Copy every line of the material below word for word.

================

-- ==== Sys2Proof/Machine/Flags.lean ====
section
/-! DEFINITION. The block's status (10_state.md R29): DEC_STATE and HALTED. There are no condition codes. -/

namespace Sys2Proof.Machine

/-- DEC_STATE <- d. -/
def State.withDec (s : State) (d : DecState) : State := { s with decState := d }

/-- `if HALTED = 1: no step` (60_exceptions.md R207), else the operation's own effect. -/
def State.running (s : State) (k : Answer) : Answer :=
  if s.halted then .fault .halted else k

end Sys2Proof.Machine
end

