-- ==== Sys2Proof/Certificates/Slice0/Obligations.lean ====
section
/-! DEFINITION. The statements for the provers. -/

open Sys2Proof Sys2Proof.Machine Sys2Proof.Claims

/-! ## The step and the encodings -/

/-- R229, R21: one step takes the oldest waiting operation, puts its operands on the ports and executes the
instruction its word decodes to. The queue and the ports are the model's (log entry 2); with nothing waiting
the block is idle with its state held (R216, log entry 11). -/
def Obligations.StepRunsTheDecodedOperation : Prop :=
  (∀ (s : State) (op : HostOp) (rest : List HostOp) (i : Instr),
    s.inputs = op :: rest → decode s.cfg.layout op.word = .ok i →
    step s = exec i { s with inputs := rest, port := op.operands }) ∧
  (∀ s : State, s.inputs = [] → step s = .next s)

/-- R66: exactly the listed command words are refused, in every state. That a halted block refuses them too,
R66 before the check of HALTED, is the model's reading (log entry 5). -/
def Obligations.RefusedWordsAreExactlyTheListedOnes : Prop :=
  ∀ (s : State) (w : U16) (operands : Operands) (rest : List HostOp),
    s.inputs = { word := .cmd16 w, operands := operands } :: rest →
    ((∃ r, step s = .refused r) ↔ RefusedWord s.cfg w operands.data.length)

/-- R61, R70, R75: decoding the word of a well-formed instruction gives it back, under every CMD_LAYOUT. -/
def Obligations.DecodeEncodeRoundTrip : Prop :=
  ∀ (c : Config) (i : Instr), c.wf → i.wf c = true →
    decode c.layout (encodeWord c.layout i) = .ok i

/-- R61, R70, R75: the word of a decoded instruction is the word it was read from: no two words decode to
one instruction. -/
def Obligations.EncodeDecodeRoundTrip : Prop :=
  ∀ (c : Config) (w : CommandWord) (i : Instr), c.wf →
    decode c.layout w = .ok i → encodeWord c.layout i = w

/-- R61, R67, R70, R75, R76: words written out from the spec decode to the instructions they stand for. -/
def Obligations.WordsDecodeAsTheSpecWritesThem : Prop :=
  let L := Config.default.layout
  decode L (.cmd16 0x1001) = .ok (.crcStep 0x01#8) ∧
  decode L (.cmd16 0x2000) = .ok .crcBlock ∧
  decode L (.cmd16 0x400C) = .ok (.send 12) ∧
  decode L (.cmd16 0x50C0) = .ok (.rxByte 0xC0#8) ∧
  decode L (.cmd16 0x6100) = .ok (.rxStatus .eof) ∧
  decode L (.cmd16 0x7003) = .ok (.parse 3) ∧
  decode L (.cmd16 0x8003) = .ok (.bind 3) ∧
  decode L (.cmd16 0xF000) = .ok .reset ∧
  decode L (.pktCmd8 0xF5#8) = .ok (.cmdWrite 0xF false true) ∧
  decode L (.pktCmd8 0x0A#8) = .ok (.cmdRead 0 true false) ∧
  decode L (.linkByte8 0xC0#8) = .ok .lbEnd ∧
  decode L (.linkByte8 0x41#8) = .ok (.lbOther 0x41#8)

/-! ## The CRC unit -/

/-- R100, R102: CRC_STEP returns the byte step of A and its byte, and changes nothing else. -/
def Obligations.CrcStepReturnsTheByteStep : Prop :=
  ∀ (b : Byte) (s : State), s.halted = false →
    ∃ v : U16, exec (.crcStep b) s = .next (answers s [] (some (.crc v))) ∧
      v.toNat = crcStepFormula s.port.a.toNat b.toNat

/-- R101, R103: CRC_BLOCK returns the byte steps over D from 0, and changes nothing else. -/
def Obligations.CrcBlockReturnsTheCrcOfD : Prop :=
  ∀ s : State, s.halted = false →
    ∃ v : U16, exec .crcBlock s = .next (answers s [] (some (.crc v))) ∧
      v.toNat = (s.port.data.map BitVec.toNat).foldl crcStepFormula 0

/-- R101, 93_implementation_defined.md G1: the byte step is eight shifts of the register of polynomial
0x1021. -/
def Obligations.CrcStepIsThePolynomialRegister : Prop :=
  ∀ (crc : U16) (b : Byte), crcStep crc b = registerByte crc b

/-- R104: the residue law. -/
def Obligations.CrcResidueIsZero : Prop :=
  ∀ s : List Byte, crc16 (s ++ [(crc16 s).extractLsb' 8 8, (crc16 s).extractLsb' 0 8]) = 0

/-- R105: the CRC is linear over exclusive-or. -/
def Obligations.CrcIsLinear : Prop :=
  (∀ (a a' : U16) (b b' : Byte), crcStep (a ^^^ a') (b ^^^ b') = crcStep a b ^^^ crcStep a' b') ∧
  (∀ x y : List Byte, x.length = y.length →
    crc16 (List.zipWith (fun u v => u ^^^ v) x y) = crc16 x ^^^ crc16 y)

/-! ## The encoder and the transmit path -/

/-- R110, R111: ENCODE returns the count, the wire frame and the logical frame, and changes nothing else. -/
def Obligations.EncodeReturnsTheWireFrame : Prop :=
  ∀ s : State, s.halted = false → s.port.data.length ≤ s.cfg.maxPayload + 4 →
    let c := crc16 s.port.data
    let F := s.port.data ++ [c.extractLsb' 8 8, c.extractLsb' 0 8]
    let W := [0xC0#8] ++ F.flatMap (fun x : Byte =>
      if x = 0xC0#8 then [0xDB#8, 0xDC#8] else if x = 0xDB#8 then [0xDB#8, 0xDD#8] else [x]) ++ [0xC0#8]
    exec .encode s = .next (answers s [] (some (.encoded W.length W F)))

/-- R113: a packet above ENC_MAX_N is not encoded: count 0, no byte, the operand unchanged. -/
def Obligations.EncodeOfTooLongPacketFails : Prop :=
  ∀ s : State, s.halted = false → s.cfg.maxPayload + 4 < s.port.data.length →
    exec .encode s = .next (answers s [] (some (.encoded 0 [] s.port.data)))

================

→ **Output**
-- ==== Sys2Proof/Machine/Flags.lean ====
section
/-! DEFINITION. The block's status (10_state.md R29): DEC_STATE and HALTED. There are no condition codes. -/

namespace Sys2Proof.Machine

/-- DEC_STATE <- d. -/
def State.withDec (s : State) (d : DecState) : State := { s with decState := d }

/-- `if HALTED = 1: no step` (60_exceptions.md R207), else the operation's own effect. -/
def State.running (s : State) (k : Answer) : Answer :=
  if s.halted then .fault .halted else k

end Sys2Proof.Machine
end

-- ==== Sys2Proof/Certificates/Slice0/Obligations.lean ====
section
/-! DEFINITION. The statements for the provers. -/

open Sys2Proof Sys2Proof.Machine Sys2Proof.Claims

/-! ## The step and the encodings -/

/-- R229, R21: one step takes the oldest waiting operation, puts its operands on the ports and executes the
instruction its word decodes to. The queue and the ports are the model's (log entry 2); with nothing waiting
the block is idle with its state held (R216, log entry 11). -/
def Obligations.StepRunsTheDecodedOperation : Prop :=
  (∀ (s : State) (op : HostOp) (rest : List HostOp) (i : Instr),
    s.inputs = op :: rest → decode s.cfg.layout op.word = .ok i →
    step s = exec i { s with inputs := rest, port := op.operands }) ∧
  (∀ s : State, s.inputs = [] → step s = .next s)

/-- R66: exactly the listed command words are refused, in every state. That a halted block refuses them too,
R66 before the check of HALTED, is the model's reading (log entry 5). -/
def Obligations.RefusedWordsAreExactlyTheListedOnes : Prop :=
  ∀ (s : State) (w : U16) (operands : Operands) (rest : List HostOp),
    s.inputs = { word := .cmd16 w, operands := operands } :: rest →
    ((∃ r, step s = .refused r) ↔ RefusedWord s.cfg w operands.data.length)

/-- R61, R70, R75: decoding the word of a well-formed instruction gives it back, under every CMD_LAYOUT. -/
def Obligations.DecodeEncodeRoundTrip : Prop :=
  ∀ (c : Config) (i : Instr), c.wf → i.wf c = true →
    decode c.layout (encodeWord c.layout i) = .ok i

/-- R61, R70, R75: the word of a decoded instruction is the word it was read from: no two words decode to
one instruction. -/
def Obligations.EncodeDecodeRoundTrip : Prop :=
  ∀ (c : Config) (w : CommandWord) (i : Instr), c.wf →
    decode c.layout w = .ok i → encodeWord c.layout i = w

/-- R61, R67, R70, R75, R76: words written out from the spec decode to the instructions they stand for. -/
def Obligations.WordsDecodeAsTheSpecWritesThem : Prop :=
  let L := Config.default.layout
  decode L (.cmd16 0x1001) = .ok (.crcStep 0x01#8) ∧
  decode L (.cmd16 0x2000) = .ok .crcBlock ∧
  decode L (.cmd16 0x400C) = .ok (.send 12) ∧
  decode L (.cmd16 0x50C0) = .ok (.rxByte 0xC0#8) ∧
  decode L (.cmd16 0x6100) = .ok (.rxStatus .eof) ∧
  decode L (.cmd16 0x7003) = .ok (.parse 3) ∧
  decode L (.cmd16 0x8003) = .ok (.bind 3) ∧
  decode L (.cmd16 0xF000) = .ok .reset ∧
  decode L (.pktCmd8 0xF5#8) = .ok (.cmdWrite 0xF false true) ∧
  decode L (.pktCmd8 0x0A#8) = .ok (.cmdRead 0 true false) ∧
  decode L (.linkByte8 0xC0#8) = .ok .lbEnd ∧
  decode L (.linkByte8 0x41#8) = .ok (.lbOther 0x41#8)

/-! ## The CRC unit -/

/-- R100, R102: CRC_STEP returns the byte step of A and its byte, and changes nothing else. -/
def Obligations.CrcStepReturnsTheByteStep : Prop :=
  ∀ (b : Byte) (s : State), s.halted = false →
    ∃ v : U16, exec (.crcStep b) s = .next (answers s [] (some (.crc v))) ∧
      v.toNat = crcStepFormula s.port.a.toNat b.toNat

/-- R101, R103: CRC_BLOCK returns the byte steps over D from 0, and changes nothing else. -/
def Obligations.CrcBlockReturnsTheCrcOfD : Prop :=
  ∀ s : State, s.halted = false →
    ∃ v : U16, exec .crcBlock s = .next (answers s [] (some (.crc v))) ∧
      v.toNat = (s.port.data.map BitVec.toNat).foldl crcStepFormula 0

/-- R101, 93_implementation_defined.md G1: the byte step is eight shifts of the register of polynomial
0x1021. -/
def Obligations.CrcStepIsThePolynomialRegister : Prop :=
  ∀ (crc : U16) (b : Byte), crcStep crc b = registerByte crc b

/-- R104: the residue law. -/
def Obligations.CrcResidueIsZero : Prop :=
  ∀ s : List Byte, crc16 (s ++ [(crc16 s).extractLsb' 8 8, (crc16 s).extractLsb' 0 8]) = 0

/-- R105: the CRC is linear over exclusive-or. -/
def Obligations.CrcIsLinear : Prop :=
  (∀ (a a' : U16) (b b' : Byte), crcStep (a ^^^ a') (b ^^^ b') = crcStep a b ^^^ crcStep a' b') ∧
  (∀ x y : List Byte, x.length = y.length →
    crc16 (List.zipWith (fun u v => u ^^^ v) x y) = crc16 x ^^^ crc16 y)

/-! ## The encoder and the transmit path -/

/-- R110, R111: ENCODE returns the count, the wire frame and the logical frame, and changes nothing else. -/
def Obligations.EncodeReturnsTheWireFrame : Prop :=
  ∀ s : State, s.halted = false → s.port.data.length ≤ s.cfg.maxPayload + 4 →
    let c := crc16 s.port.data
    let F := s.port.data ++ [c.extractLsb' 8 8, c.extractLsb' 0 8]
    let W := [0xC0#8] ++ F.flatMap (fun x : Byte =>
      if x = 0xC0#8 then [0xDB#8, 0xDC#8] else if x = 0xDB#8 then [0xDB#8, 0xDD#8] else [x]) ++ [0xC0#8]
    exec .encode s = .next (answers s [] (some (.encoded W.length W F)))

/-- R113: a packet above ENC_MAX_N is not encoded: count 0, no byte, the operand unchanged. -/
def Obligations.EncodeOfTooLongPacketFails : Prop :=
  ∀ s : State, s.halted = false → s.cfg.maxPayload + 4 < s.port.data.length →
    exec .encode s = .next (answers s [] (some (.encoded 0 [] s.port.data)))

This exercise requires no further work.